-- ==== Sys2Proof/Safety.lean ====
section
/-! DEFINITION. What counts as a sound state and as a good end, in the terms that claims use. -/

namespace Sys2Proof.Machine

/-- The invariants of the block, items 1 to 5 of 10_state.md R30 and the range of `OPC` of R14. (Item 6 speaks of the
command that completed last; what it needs is that only three completions and reset write `RES`, which is a claim about
steps.) -/
structure Block.Inv (b : Block) : Prop where
  /-- Item 1: `BUSY` and `DONE` are never both 1. -/
  busy_or_done : ¬ (b.busy = true ∧ b.done = true)
  /-- Item 2: a faulted block is neither busy nor done. -/
  fault_stops : b.fault = true → b.busy = false ∧ b.done = false
  /-- Item 3: `CAUSE = 0` exactly when `FAULT = 0`. -/
  cause_iff : b.cause = .none ↔ b.fault = false
  /-- Item 4, first half: a busy block runs one of the four commands. -/
  busy_opc : b.busy = true → b.opc = 1#8 ∨ b.opc = 2#8 ∨ b.opc = 3#8 ∨ b.opc = 4#8
  /-- Item 4, MODSQ and MODPOW: the latched modulus is at least 1. -/
  busy_modulus : b.busy = true → b.opc = 1#8 ∨ b.opc = 2#8 → 1 ≤ b.lm.toNat
  /-- Item 4, ISPRIME: the latched candidate is at least 2. -/
  busy_candidate : b.busy = true → b.opc = 3#8 → 2 ≤ b.la.toNat
  /-- Item 5: a valid pair has an exponent of at least 1 and a prime. -/
  pair_valid : ∀ i : Fin 15, i.val < b.fcnt.toNat → 1 ≤ b.fe[i].toNat ∧ b.fp[i].toNat.Prime
  /-- Item 5: the primes of the valid pairs rise strictly. -/
  pair_rising : ∀ i j : Fin 15, j.val = i.val + 1 → j.val < b.fcnt.toNat → b.fp[i].toNat < b.fp[j].toNat
  /-- Item 5: the entries from `FCNT` on are zero. -/
  pair_cleared : ∀ i : Fin 15, b.fcnt.toNat ≤ i.val → b.fp[i] = 0#64 ∧ b.fe[i] = 0#64
  /-- R14: `OPC` is 0x00 or one of the four opcodes. -/
  opc_range : b.opc = 0#8 ∨ b.opc = 1#8 ∨ b.opc = 2#8 ∨ b.opc = 3#8 ∨ b.opc = 4#8

/-- The good end of a run: every line of the host program performed, `BUSY = 0` and `FAULT = 0` (70_reset_and_hazards.md
R181). A faulted state is never one (60_exceptions.md R148). -/
def goodEnd (s : State) : Bool := s.program.isEmpty && !s.block.busy && !s.block.fault

end Sys2Proof.Machine
end

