/-- The distinct primes dividing `n`, rising. -/
def primesOf (n : Nat) : List Nat := n.primeFactors.sort (· ≤ ·)

/-- The realisation of MODPOW that runs a fixed number of iterations and never tests `e` (41_modpow.md R94). -/
def modpowFixed (m : Word) : Nat → Word → Word → Word → Word
  | 0, acc, _, _ => acc
  | k + 1, acc, b, e =>
    modpowFixed m k (if e.getLsbD 0 then Machine.mulmod acc b m else acc) (Machine.mulmod b b m) (e >>> 1)

/-- The value that the law of 41_modpow.md R91 gives for the scratch `acc` after `k` iterations. -/
def modpowAcc (base exponent m : Word) (k : Nat) : Word :=
  if exponent.toNat % 2 ^ k = 0 then 1#64 else BitVec.ofNat 64 (base.toNat ^ (exponent.toNat % 2 ^ k) % m.toNat)

/-- The value that the law of 41_modpow.md R91 gives for the scratch `b` after `k` iterations. -/
def modpowBase (base m : Word) (k : Nat) : Word :=
  if k = 0 then base else BitVec.ofNat 64 (base.toNat ^ 2 ^ k % m.toNat)

/-- The divisor candidate and the wheel index after `k` steps of the wheel (43_factor.md R126). -/
def wheelAt : Nat → Nat × Fin 8
  | 0 => (7, 0)
  | k + 1 => ((wheelAt k).1 + Config.wheel[(wheelAt k).2], (wheelAt k).2 + 1)

/-- The realisation of the wheel walk that compares `div * div <= rem` instead of keeping a bound (43_factor.md R136). -/
def productWalk : Nat → Nat → Fin 8 → Machine.FactorWork → Machine.FactorWork
  | 0, _, _, work => work
  | fuel + 1, div, w, work =>
    if div * div ≤ work.rem then
      productWalk fuel (div + Config.wheel[w]) (w + 1) (Machine.removeFactor div work)
    else work

/-- What `DONE = 1` tells the host: the result registers of the command that `OPC` names hold that command's result, as a
function of the latches (10_state.md R17). -/
def resultIsCurrent (b : Machine.Block) : Prop :=
  b.done = true →
    (b.opc = 1#8 → b.res.toNat = b.la.toNat ^ 2 % b.lm.toNat) ∧
    (b.opc = 2#8 → b.res.toNat = if b.lb = 0#64 then 1 else b.la.toNat ^ b.lb.toNat % b.lm.toNat) ∧
    (b.opc = 3#8 → (b.res = 1#64 ∨ b.res = 0#64) ∧ (b.res = 1#64 ↔ millerRabinPrime b.la.toNat)) ∧
    (b.opc = 4#8 → b.fcnt.toNat = (primesOf b.la.toNat).length ∧
      ∀ k : Fin 15, b.fp[k].toNat = (primesOf b.la.toNat).getD k 0 ∧
        b.fe[k].toNat = b.la.toNat.factorization ((primesOf b.la.toNat).getD k 0))

end Sys2Proof.Claims

open Sys2Proof Sys2Proof.Machine Sys2Proof.Claims

/-! ### Encoding -/

/-- R63: the four command words, and every word that is not one of them decodes to no command. -/
def Obligations.DecodeMatchesWholeWord : Prop :=
  encode .modsq = 0x0000000000000001#64 ∧ encode .modpow = 0x0000000000000002#64 ∧
  encode .isprime = 0x0000000000000003#64 ∧ encode .factor = 0x0000000000000004#64 ∧
  ∀ (w : Word) (i : Instr), decode w = .instr i ↔ w = encode i

/-- Words written out from 30_encoding.md R63 and R65 (vectors I8 to I12) decode as the spec says. -/
def Obligations.WrittenOutWordsDecode : Prop :=
  decode 0x0000000000000001#64 = .instr .modsq ∧ decode 0x0000000000000002#64 = .instr .modpow ∧
  decode 0x0000000000000003#64 = .instr .isprime ∧ decode 0x0000000000000004#64 = .instr .factor ∧
  decode 0x0000000000000000#64 = .reject .illegalOpcode ∧ decode 0x0000000000000005#64 = .reject .illegalOpcode ∧
  decode 0x0000000000000101#64 = .reject .reservedBits ∧ decode 0x8000000000000001#64 = .reject .reservedBits

/-- The table's word of a command, placed by `withFetchWord`, is the command the next step runs. How a word comes to be the
next line is the model's choice (notes/assumptions/3.md). -/
def Obligations.PlacedWordRunsItsCommand : Prop :=
  ∀ (i : Instr) (s : State),
    decodeTableWord 64 (encode i).toNat = some i ∧
    step (s.withFetchWord 64 (encode i).toNat) = passOutcome (exec i { s with turn := .host })

/-! ### A step runs the decoded instruction -/

/-- On the host's turn, a write to `CMD` of a word that decodes to `i` runs `exec i` with that line taken off the program,
and then the turn passes. -/
def Obligations.StepRunsTheCommandWritten : Prop :=
  ∀ (s : State) (w : Word) (i : Instr) (rest : List HostOp),
    s.turn = .host → s.program = .write 0#6 w :: rest → decode w = .instr i → i.wf = true →
    step s = passOutcome (exec i { s with program := rest })

/-- On the engine's turn, while `BUSY = 1`, the step runs `exec` of the command that `OPC` names, and then the turn
passes. -/
def Obligations.StepRunsTheCommandRunning : Prop :=
  ∀ (s : State) (i : Instr),
    s.turn = .engine → s.block.busy = true → s.block.opc = opcodeByte i → step s = passOutcome (exec i s)

/-- What a step adds around `exec`: the next agent of the schedule has the next turn, and when the schedule has run out the
engine has it exactly if `BUSY = 1`. The schedule is the model's choice (notes/assumptions/1.md, 2.md). -/
def Obligations.TurnPassesByScheduleThenFairly : Prop :=
  ∀ (s t : State), passOutcome (.next s) = .next t →
    t.block = s.block ∧ t.program = s.program ∧ t.reads = s.reads ∧ t.schedule = s.schedule.tail ∧
    (∀ a rest, s.schedule = a :: rest → t.turn = a) ∧
    (s.schedule = [] → (t.turn = .engine ↔ s.block.busy = true))

/-! ### The register port -/

/-- R42 with the column "Read returns" of R44: the value of every index, and a read step that gives the host that value and
changes no block state. -/
def Obligations.PortReadFollowsTheMap : Prop :=
  (∀ b : Block,
    portRead 0x00#6 b = b.opc.setWidth 64 ∧ portRead 0x01#6 b = statusWord b ∧ portRead 0x02#6 b = b.opa ∧
    portRead 0x03#6 b = b.opb ∧ portRead 0x04#6 b = b.opm ∧ portRead 0x05#6 b = b.res ∧
    portRead 0x06#6 b = b.fcnt.setWidth 64 ∧
    (∀ k : Fin 15, portRead (BitVec.ofNat 6 (0x10 + k)) b = b.fp[k] ∧ portRead (BitVec.ofNat 6 (0x20 + k)) b = b.fe[k]) ∧
    (∀ idx : Index, (0x07 ≤ idx.toNat ∧ idx.toNat ≤ 0x0F) ∨ idx.toNat = 0x1F ∨ 0x2F ≤ idx.toNat → portRead idx b = 0#64)) ∧
  ∀ (s : State) (idx : Index) (rest : List HostOp), s.turn = .host → s.program = .read idx :: rest →
    step s = .next (passTurn { s with program := rest, reads := ⟨idx, portRead idx s.block⟩ :: s.reads })

/-- R43: a host write at any index, as its pseudocode decides it; index 0x00 is the command write of R64, written out in
`commandWritten`; while `FAULT = 1` no write of any index changes anything. -/
def Obligations.PortWriteFollowsTheMap : Prop :=
  ∀ (s : State) (idx : Index) (data : Word) (rest : List HostOp), s.turn = .host → s.program = .write idx data :: rest →
    ∃ b, step s = .next (passTurn { s with program := rest, block := b }) ∧ b = portWrite idx data s.block ∧
      (s.block.fault = true → b = s.block) ∧
      (idx = 0x00#6 → b = commandWritten data s.block) ∧
      (s.block.fault = false →
        (idx = 0x02#6 → b = { s.block with opa := data }) ∧
        (idx = 0x03#6 → b = { s.block with opb := data }) ∧
        (idx = 0x04#6 → b = { s.block with opm := data }) ∧
        (idx = 0x01#6 ∨ 0x05 ≤ idx.toNat → b = s.block))

/-- R15 and R141: the bits of `STATUS`. -/
def Obligations.StatusWordLayout : Prop :=
  ∀ b : Block,
    (statusWord b).getLsbD 0 = b.busy ∧ (statusWord b).getLsbD 1 = b.done ∧ (statusWord b).getLsbD 2 = b.fault ∧
    (statusWord b).getLsbD 3 = false ∧
    (statusWord b).toNat / 16 = (match b.cause with
      | .none => 0 | .divZero => 1 | .domain => 2 | .illegalCmd => 3 | .busyCmd => 4)

/-! ### The command write -/

/-- R64: the tests of a command write in their priority order, for every block and every word, the first that applies
deciding; with R146's fault entry and R66's acceptance written out. -/
def Obligations.CommandWriteDecidesInPriorityOrder : Prop :=
  ∀ (w : Word) (b : Block),
    (b.fault = true → portWrite 0#6 w b = b) ∧
    (b.fault = false → b.busy = true → portWrite 0#6 w b = faulted .busyCmd b) ∧
    (b.fault = false → b.busy = false →
      (w.toNat = 0 ∨ 5 ≤ w.toNat → portWrite 0#6 w b = faulted .illegalCmd b) ∧
      (w = 1#64 ∨ w = 2#64 → b.opm = 0#64 → portWrite 0#6 w b = faulted .divZero b) ∧
      (w = 3#64 → b.opa.toNat < 2 → portWrite 0#6 w b = faulted .domain b) ∧
      (∀ i, w.toNat = (opcodeByte i).toNat → operandsOk i b → portWrite 0#6 w b = accepted i b))

/-- R65 and R144: every word other than the four is illegal and, written to `CMD` of a block neither faulted nor busy,
takes `ILLEGAL_CMD`. -/
def Obligations.IllegalWordTakesIllegalCmd : Prop :=
  ∀ (s : State) (w : Word) (rest : List HostOp),
    s.turn = .host → s.program = .write 0#6 w :: rest → s.block.fault = false → s.block.busy = false →
    w.toNat / 256 ≠ 0 ∨ w.toNat % 256 ∉ [1, 2, 3, 4] →
    (∃ r, decode w = .reject r) ∧
    step s = .next (passTurn { s with program := rest, block := faulted .illegalCmd s.block })

/-- R66: each of the four commands, written with `FAULT = 0`, `BUSY = 0` and its operand check passed, is accepted. -/
def Obligations.CommandIsAccepted : Prop :=
  ∀ (i : Instr) (s : State),
    s.turn = .host → s.block.fault = false → s.block.busy = false → operandsOk i s.block →
    exec i s = .next { s with block := accepted i s.block }

/-- R142: MODSQ and MODPOW with `OPM = 0` take `DIV_ZERO` whatever `OPA` and `OPB` hold, and nothing is latched or written;
ISPRIME and FACTOR never raise it. -/
def Obligations.ZeroModulusTakesDivZero : Prop :=
  (∀ (i : Instr) (s : State), i = .modsq ∨ i = .modpow →
    s.turn = .host → s.block.fault = false → s.block.busy = false → s.block.opm = 0#64 →
    exec i s = .next { s with block := faulted .divZero s.block }) ∧
  (∀ (i : Instr) (s t : State), i = .isprime ∨ i = .factor →
    s.block.cause ≠ .divZero → exec i s = .next t → t.block.cause ≠ .divZero)

/-- R109: ISPRIME with `OPA` 0 or 1 takes `DOMAIN` at the command write, and `RES` is not written. -/
def Obligations.SmallCandidateTakesDomain : Prop :=
  ∀ s : State, s.turn = .host → s.block.fault = false → s.block.busy = false → s.block.opa.toNat < 2 →
    exec .isprime s = .next { s with block := faulted .domain s.block } ∧ (faulted .domain s.block).res = s.block.res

| ACTIVITY |
Everything above from the line containing "if k = 0 then" through the line containing "if div * div ≤ work.rem then" must be copied exactly. Nothing outside that range belongs in the answer.

| RESPONSE |
  if k = 0 then base else BitVec.ofNat 64 (base.toNat ^ 2 ^ k % m.toNat)

/-- The divisor candidate and the wheel index after `k` steps of the wheel (43_factor.md R126). -/
def wheelAt : Nat → Nat × Fin 8
  | 0 => (7, 0)
  | k + 1 => ((wheelAt k).1 + Config.wheel[(wheelAt k).2], (wheelAt k).2 + 1)

/-- The realisation of the wheel walk that compares `div * div <= rem` instead of keeping a bound (43_factor.md R136). -/
def productWalk : Nat → Nat → Fin 8 → Machine.FactorWork → Machine.FactorWork
  | 0, _, _, work => work
  | fuel + 1, div, w, work =>
    if div * div ≤ work.rem then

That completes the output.